Across 25 general practice (GP) study sites, 1968 participants were screened of which 1157 were determined to be eligible. Of these, 721 declined to participate or did not respond, resulting in 299 (15.2%) of initially screened participants ultimately recruited and randomised.

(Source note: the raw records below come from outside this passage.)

/-- Registers, part 5. -/
def regTable5 : List RegDesc := [
  ⟨"CRSL_QCAP", 0x290004, none, 256, 32, 0, 1, false, [⟨0, 16, .ro, 0, 0, 65535⟩, ⟨16, 16, .ro, 0, 0, 65535⟩]⟩,
  ⟨"CRSL_QTHRESH", 0x290008, none, 256, 32, 0, 1, false, [⟨0, 16, .rw, 0, 0, 65535⟩, ⟨16, 1, .w1c, 0, 0, 1⟩]⟩,
  ⟨"CRSL_QECC_STATUS", 0x2a0010, none, 32, 64, 0, 1, false, [⟨0, 1, .w1c, 0, 0, 1⟩, ⟨1, 1, .w1c, 0, 0, 1⟩]⟩,
  ⟨"VCT_TILE_STATUS", 0x500000, none, 16384, 68, 0, 1, false, [⟨0, 3, .ro, 0, 0, 7⟩, ⟨3, 1, .ro, 0, 0, 1⟩, ⟨4, 1, .ro, 0, 0, 1⟩, ⟨8, 8, .ro, 0, 0, 255⟩, ⟨16, 8, .ro, 0, 0, 255⟩, ⟨24, 1, .ro, 0, 0, 1⟩]⟩,
  ⟨"VCT_TILE_DUTY", 0x500004, none, 16384, 68, 0, 1, false, [⟨0, 7, .ro, 0, 0, 127⟩, ⟨7, 1, .ro, 0, 0, 1⟩]⟩,
  ⟨"VCT_TILE_LOAD", 0x500008, none, 16384, 68, 0, 1, false, [⟨0, 10, .ro, 0, 0, 1023⟩, ⟨16, 10, .ro, 0, 0, 1023⟩]⟩,
  ⟨"VCT_TILE_FW_ACTIVE", 0x50000c, none, 16384, 68, 0, 1, false, [⟨0, 32, .ro, 0, 0, 4294967295⟩]⟩,
  ⟨"VCT_TILE_FW_STANDBY", 0x500010, none, 16384, 68, 0, 1, false, [⟨0, 32, .ro, 0, 0, 4294967295⟩]⟩,
  ⟨"VCT_RING_POOL", 0x501100, none, 4, 16, 0, 1, false, [⟨0, 4, .rw, 4, 1, 13⟩, ⟨4, 2, .rw, 2, 1, 3⟩]⟩,
  ⟨"VCT_SESS_SEL", 0x501000, some 0x3610, 0, 1, 0, 1, false, [⟨0, 16, .rw, 0, 0, 65535⟩, ⟨16, 1, .ro, 0, 0, 1⟩]⟩,
  ⟨"VCT_SESS_STATUS", 0x501004, some 0x3614, 0, 1, 0, 1, false, [⟨0, 3, .ro, 0, 0, 7⟩, ⟨3, 7, .ro, 0, 0, 127⟩, ⟨10, 4, .ro, 0, 0, 15⟩, ⟨14, 3, .ro, 0, 0, 7⟩, ⟨17, 8, .ro, 0, 0, 255⟩]⟩,
  ⟨"VCT_SESS_POOL", 0x501008, some 0x3618, 0, 1, 0, 1, false, [⟨0, 5, .ro, 0, 0, 31⟩, ⟨8, 5, .ro, 0, 0, 31⟩, ⟨16, 5, .ro, 0, 0, 31⟩, ⟨24, 5, .ro, 0, 0, 31⟩]⟩,
  ⟨"VCT_SESS_OUT", 0x501010, some 0x3620, 0, 1, 0, 1, true, [⟨0, 48, .ro, 0, 0, 2 ^ 48 - 1⟩, ⟨48, 8, .ro, 0, 0, 255⟩]⟩,
  ⟨"VCT_ENC_SEL", 0x501040, some 0x3640, 0, 1, 0, 1, false, [⟨0, 10, .rw, 0, 0, 1023⟩, ⟨16, 1, .ro, 0, 0, 1⟩]⟩,
  ⟨"VCT_ENC_STATUS", 0x501044, some 0x3644, 0, 1, 0, 1, false, [⟨0, 2, .ro, 0, 0, 3⟩, ⟨2, 7, .ro, 0, 0, 127⟩, ⟨9, 1, .ro, 0, 0, 1⟩, ⟨10, 1, .ro, 0, 0, 1⟩, ⟨11, 2, .ro, 0, 0, 3⟩, ⟨13, 1, .ro, 0, 0, 1⟩]⟩,
  ⟨"VCT_ENC_MODEL", 0x501048, some 0x3648, 0, 1, 0, 1, true, [⟨0, 32, .ro, 0, 0, 4294967295⟩, ⟨32, 32, .ro, 0, 0, 4294967295⟩]⟩,
  ⟨"VCT_ENC_LAST", 0x501050, some 0x3650, 0, 1, 0, 1, true, [⟨0, 32, .ro, 0, 0, 4294967295⟩, ⟨32, 1, .ro, 0, 0, 1⟩, ⟨33, 1, .ro, 0, 0, 1⟩, ⟨34, 1, .ro, 0, 0, 1⟩, ⟨35, 1, .ro, 0, 0, 1⟩, ⟨36, 1, .ro, 0, 0, 1⟩, ⟨37, 2, .ro, 0, 0, 3⟩, ⟨40, 8, .ro, 0, 0, 255⟩, ⟨48, 8, .ro, 0, 0, 255⟩]⟩,
  ⟨"VCT_ENC_RATE", 0x501058, some 0x3658, 0, 1, 0, 1, false, [⟨0, 32, .ro, 0, 0, 4294967295⟩]⟩,
  ⟨"FWD_STAGE_OP", 0x620000, some 0x3700, 0, 1, 0, 1, false, [⟨0, 3, .rw, 0, 0, 7⟩, ⟨16, 14, .rw, 0, 0, 16383⟩]⟩,
  ⟨"FWD_STAGE_ARG0", 0x620004, some 0x3704, 0, 1, 0, 1, false, [⟨0, 14, .rw, 0, 0, 16383⟩, ⟨14, 2, .rw, 0, 0, 2⟩, ⟨16, 2, .rw, 0, 0, 2⟩, ⟨18, 1, .rw, 0, 0, 1⟩, ⟨24, 8, .rw, 0, 0, 255⟩]⟩]

/-- Registers, part 6. -/
def regTable6 : List RegDesc := [
  ⟨"FWD_STAGE_ARG1", 0x620008, some 0x3708, 0, 1, 0, 1, false, [⟨0, 32, .rw, 0, 0, 4294967295⟩]⟩,
  ⟨"FWD_STAGE_STAMP", 0x620010, some 0x3710, 0, 1, 0, 1, true, [⟨0, 48, .rw, 0, 0, 2 ^ 48 - 1⟩]⟩,
  ⟨"FWD_STAGE_CTRL", 0x620018, some 0x3718, 0, 1, 0, 1, false, [⟨0, 1, .wo, 0, 0, 1⟩]⟩,
  ⟨"FWD_STAGE_STATUS", 0x62001c, some 0x371c, 0, 1, 0, 1, false, [⟨0, 1, .ro, 0, 0, 1⟩, ⟨1, 1, .w1c, 0, 0, 1⟩, ⟨2, 1, .ro, 0, 0, 1⟩, ⟨4, 4, .ro, 15, 0, 15⟩, ⟨8, 24, .ro, 0, 0, 16777215⟩]⟩,
  ⟨"FWD_STAGE_EFFECT", 0x620020, some 0x3720, 0, 1, 0, 1, true, [⟨0, 48, .ro, 0, 0, 2 ^ 48 - 1⟩]⟩,
  ⟨"FWD_LEG_SEL", 0x620040, some 0x3740, 0, 1, 0, 1, false, [⟨0, 14, .rw, 0, 0, 16383⟩, ⟨16, 1, .ro, 0, 0, 1⟩]⟩,
  ⟨"FWD_LEG_STATUS", 0x620044, some 0x3744, 0, 1, 0, 1, false, [⟨0, 14, .ro, 0, 0, 16383⟩, ⟨14, 2, .ro, 0, 0, 3⟩, ⟨16, 2, .ro, 0, 0, 3⟩, ⟨18, 2, .ro, 0, 0, 3⟩, ⟨20, 2, .ro, 0, 0, 3⟩, ⟨22, 1, .ro, 0, 0, 1⟩, ⟨23, 1, .ro, 0, 0, 1⟩, ⟨24, 1, .ro, 0, 0, 1⟩, ⟨25, 1, .ro, 0, 0, 1⟩]⟩,
  ⟨"FWD_LEG_EST", 0x620048, some 0x3748, 0, 1, 0, 1, true, [⟨0, 32, .ro, 0, 0, 4294967295⟩, ⟨32, 32, .ro, 0, 0, 4294967295⟩]⟩,
  ⟨"FWD_LEG_RATE", 0x620050, some 0x3750, 0, 1, 0, 1, true, [⟨0, 32, .ro, 0, 0, 4294967295⟩, ⟨32, 32, .ro, 0, 0, 4294967295⟩]⟩,
  ⟨"FWD_RW_SEL", 0x620060, some 0x3760, 0, 1, 0, 1, false, [⟨0, 16, .rw, 0, 0, 65535⟩, ⟨16, 1, .ro, 0, 0, 1⟩]⟩,
  ⟨"FWD_RW_STATUS", 0x620064, some 0x3764, 0, 1, 0, 1, false, [⟨0, 4, .ro, 0, 0, 15⟩, ⟨4, 4, .ro, 0, 0, 15⟩, ⟨8, 4, .ro, 0, 0, 15⟩, ⟨12, 1, .w1c, 0, 0, 1⟩]⟩,
  ⟨"FWD_RW_WPTR", 0x620068, some 0x3768, 0, 1, 0, 1, false, [⟨0, 32, .ro, 0, 0, 4294967295⟩]⟩,
  ⟨"FWD_RW_RESIZE", 0x620080, some 0x3780, 0, 1, 0, 1, false, [⟨0, 16, .wo, 0, 0, 65535⟩, ⟨16, 4, .wo, 0, 0, 15⟩, ⟨31, 1, .wo, 0, 0, 1⟩]⟩,
  ⟨"FWD_RW_MARK", 0x620070, some 0x3770, 4, 4, 0, 1, false, [⟨0, 32, .ro, 0, 0, 4294967295⟩]⟩,
  ⟨"FWD_LA_CFG", 0x621000, none, 16, 16, 0, 1, false, [⟨0, 16, .rw, 1000, 64, 65535⟩, ⟨16, 8, .rw, 40, 1, 255⟩]⟩,
  ⟨"FWD_LA_THR", 0x621004, none, 16, 16, 0, 1, false, [⟨0, 16, .rw, 5000, 500, 50000⟩]⟩,
  ⟨"FWD_UNIT_STATUS", 0x623000, none, 256, 4, 0, 1, false, [⟨0, 2, .ro, 0, 0, 3⟩, ⟨16, 14, .ro, 0, 0, 16383⟩]⟩,
  ⟨"CMP_STATUS", 0x640000, none, 65536, 4, 0, 1, false, [⟨0, 2, .ro, 0, 0, 3⟩, ⟨2, 1, .ro, 0, 0, 1⟩, ⟨16, 9, .ro, 0, 0, 511⟩]⟩,
  ⟨"CMP_LOAD", 0x640004, none, 65536, 4, 0, 1, false, [⟨0, 11, .ro, 0, 0, 2047⟩]⟩,
  ⟨"CMP_CV_SEL", 0x648000, some 0x3800, 0, 1, 0, 1, false, [⟨0, 8, .rw, 0, 0, 255⟩, ⟨16, 1, .ro, 0, 0, 1⟩]⟩]

/-- Registers, part 7. -/
def regTable7 : List RegDesc := [
  ⟨"CMP_CV_STATUS", 0x648004, some 0x3804, 0, 1, 0, 1, false, [⟨0, 2, .ro, 0, 0, 3⟩, ⟨2, 2, .ro, 0, 0, 3⟩, ⟨4, 1, .ro, 0, 0, 1⟩, ⟨5, 1, .ro, 0, 0, 1⟩, ⟨6, 2, .ro, 0, 0, 3⟩, ⟨8, 1, .ro, 0, 0, 1⟩, ⟨9, 1, .ro, 0, 0, 1⟩, ⟨10, 6, .ro, 0, 0, 63⟩, ⟨16, 16, .ro, 0, 0, 65535⟩]⟩,
  ⟨"CMP_CV_TICK", 0x648008, some 0x3808, 0, 1, 0, 1, true, [⟨0, 48, .ro, 0, 0, 2 ^ 48 - 1⟩]⟩,
  ⟨"CMP_CV_SIG", 0x648010, some 0x3810, 8, 9, 0, 1, true, [⟨0, 32, .ro, 0, 0, 4294967295⟩, ⟨32, 32, .ro, 0, 0, 4294967295⟩]⟩,
  ⟨"DP_CTRL", 0x680000, none, 0, 1, 0, 1, false, [⟨0, 2, .rw, 1, 0, 2⟩, ⟨2, 8, .rw, 0, 0, 255⟩, ⟨10, 2, .rw, 1, 0, 2⟩, ⟨12, 1, .rw, 0, 0, 1⟩, ⟨13, 3, .rw, 3, 0, 4⟩]⟩,
  ⟨"DP_STATUS", 0x680004, none, 0, 1, 0, 1, false, [⟨0, 3, .ro, 0, 0, 7⟩, ⟨3, 1, .ro, 0, 0, 1⟩, ⟨4, 2, .ro, 0, 0, 3⟩, ⟨6, 2, .ro, 0, 0, 3⟩, ⟨8, 4, .ro, 0, 0, 15⟩, ⟨12, 1, .ro, 1, 0, 1⟩, ⟨13, 1, .w1c, 0, 0, 1⟩]⟩,
  ⟨"EGR_LINK_CFG", 0x180000, none, 256, 8, 0, 1, false, [⟨0, 8, .rw, 24, 0, 255⟩]⟩,
  ⟨"EGR_LINK_MAC", 0x180008, none, 256, 8, 0, 1, true, [⟨0, 48, .rw, 0, 0, 2 ^ 48 - 1⟩]⟩,
  ⟨"EGR_NTP_BASE", 0x181000, none, 0, 1, 0, 1, true, [⟨0, 32, .rw, 0, 0, 4294967295⟩]⟩,
  ⟨"EGR_HTX_RATE", 0x181008, none, 0, 1, 0, 1, false, [⟨0, 16, .rw, 64, 0, 65535⟩]⟩,
  ⟨"EGR_HTX_BASE", 0x181010, some 0x3900, 0, 1, 0, 1, true, [⟨12, 52, .rw, 0, 0, 2 ^ 52 - 1⟩]⟩,
  ⟨"EGR_HTX_CFG", 0x181018, some 0x3908, 0, 1, 0, 1, false, [⟨0, 4, .rw, 6, 6, 12⟩, ⟨4, 4, .rw, 11, 11, 14⟩, ⟨8, 1, .rw, 0, 0, 1⟩]⟩,
  ⟨"EGR_HTX_TAIL", 0x18101c, some 0x390c, 0, 1, 0, 1, false, [⟨0, 12, .rw, 0, 0, 4095⟩, ⟨16, 12, .ro, 0, 0, 4095⟩]⟩,
  ⟨"EGR_LEG_SEL", 0x182000, some 0x3940, 0, 1, 0, 1, false, [⟨0, 14, .rw, 0, 0, 16383⟩, ⟨16, 1, .ro, 0, 0, 1⟩]⟩,
  ⟨"EGR_LEG_STATUS", 0x182004, some 0x3944, 0, 1, 0, 1, false, [⟨0, 2, .ro, 0, 0, 3⟩, ⟨2, 1, .ro, 0, 0, 1⟩, ⟨3, 10, .ro, 0, 0, 1023⟩, ⟨13, 1, .ro, 0, 0, 1⟩]⟩,
  ⟨"EGR_LEG_LEVEL", 0x182008, some 0x3948, 0, 1, 0, 1, true, [⟨0, 64, .ro, 0, 0, 2 ^ 64 - 1⟩]⟩,
  ⟨"EGR_LEG_DC", 0x182010, some 0x3950, 0, 1, 0, 1, false, [⟨0, 32, .ro, 0, 0, 4294967295⟩]⟩,
  ⟨"EGR_LEG_WMAX", 0x182014, some 0x3954, 0, 1, 0, 1, false, [⟨0, 32, .ro, 0, 0, 4294967295⟩]⟩,
  ⟨"DDR_CH_STATUS", 0x6c0000, none, 16384, 12, 0, 1, false, [⟨0, 3, .ro, 0, 0, 7⟩, ⟨8, 6, .ro, 0, 0, 63⟩, ⟨14, 2, .ro, 0, 0, 3⟩, ⟨16, 1, .w1c, 0, 0, 1⟩]⟩,
  ⟨"DDR_CH_CFG", 0x6c0004, none, 16384, 12, 0, 1, false, [⟨0, 8, .rw, 24, 0, 255⟩, ⟨8, 4, .rw, 4, 1, 15⟩]⟩,
  ⟨"DDR_CH_RETRAIN", 0x6c0008, none, 16384, 12, 0, 1, true, [⟨0, 48, .ro, 0, 0, 2 ^ 48 - 1⟩, ⟨48, 10, .ro, 0, 0, 1023⟩]⟩]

The flow of participants in the study is presented in Appendix 3. Table 1 shows the recruitment of participants by study site and results of the key outcomes assessed.

Table 1.

Recruitment efficiency and recruitment costs

Practice ID Database screened Eligible Randomised Recruitment efficiencya Staff time per patient randomised (hours) Cost per randomised patient ($)
1 20 15 14 1.43 2.29 167
2 86 64 8 10.75 5 366
3 26 16 16 1.63 4 276
4 31 14 6 5.17 6.5 435
5 113 54 21 5.38 2.48 188
6 123 100 17 7.24 2.76 220
7 22 7 2 11 11 797
8 96 23 10 9.6 3.3 213
9 31 25 9 3.44 1.11 74
10 116 54 22 5.27 3.09 254
11 98 59 8 12.25 4.38 307
12 32 17 16 2 1.75 144
13 66 34 5 13.2 8.4 574
14 98 55 16 6.13 2.63 179
15 15 12 2 7.5 2.5 181
16 49 17 7 7 7.14 472
17 168 121 21 8 0.62 127
18 17 6 2 8.5 4.5 330
19 169 106 30 5.63 1.4 132
20 75 39 6 12.5 5.33 357
21 44 26 12 3.67 2.33 179
22 164 116 28 5.86 2.07 147
23 117 39 8 14.63 3.25 234
24 73 45 7 10.43 3.71 269
25 119 93 6 19.83 5 314
Mean (SD) 78.7 (49.4) 46.3 (35.6) 12 (7.9) 7.9 (4.4) 3.9 (2.4) 277(160.6)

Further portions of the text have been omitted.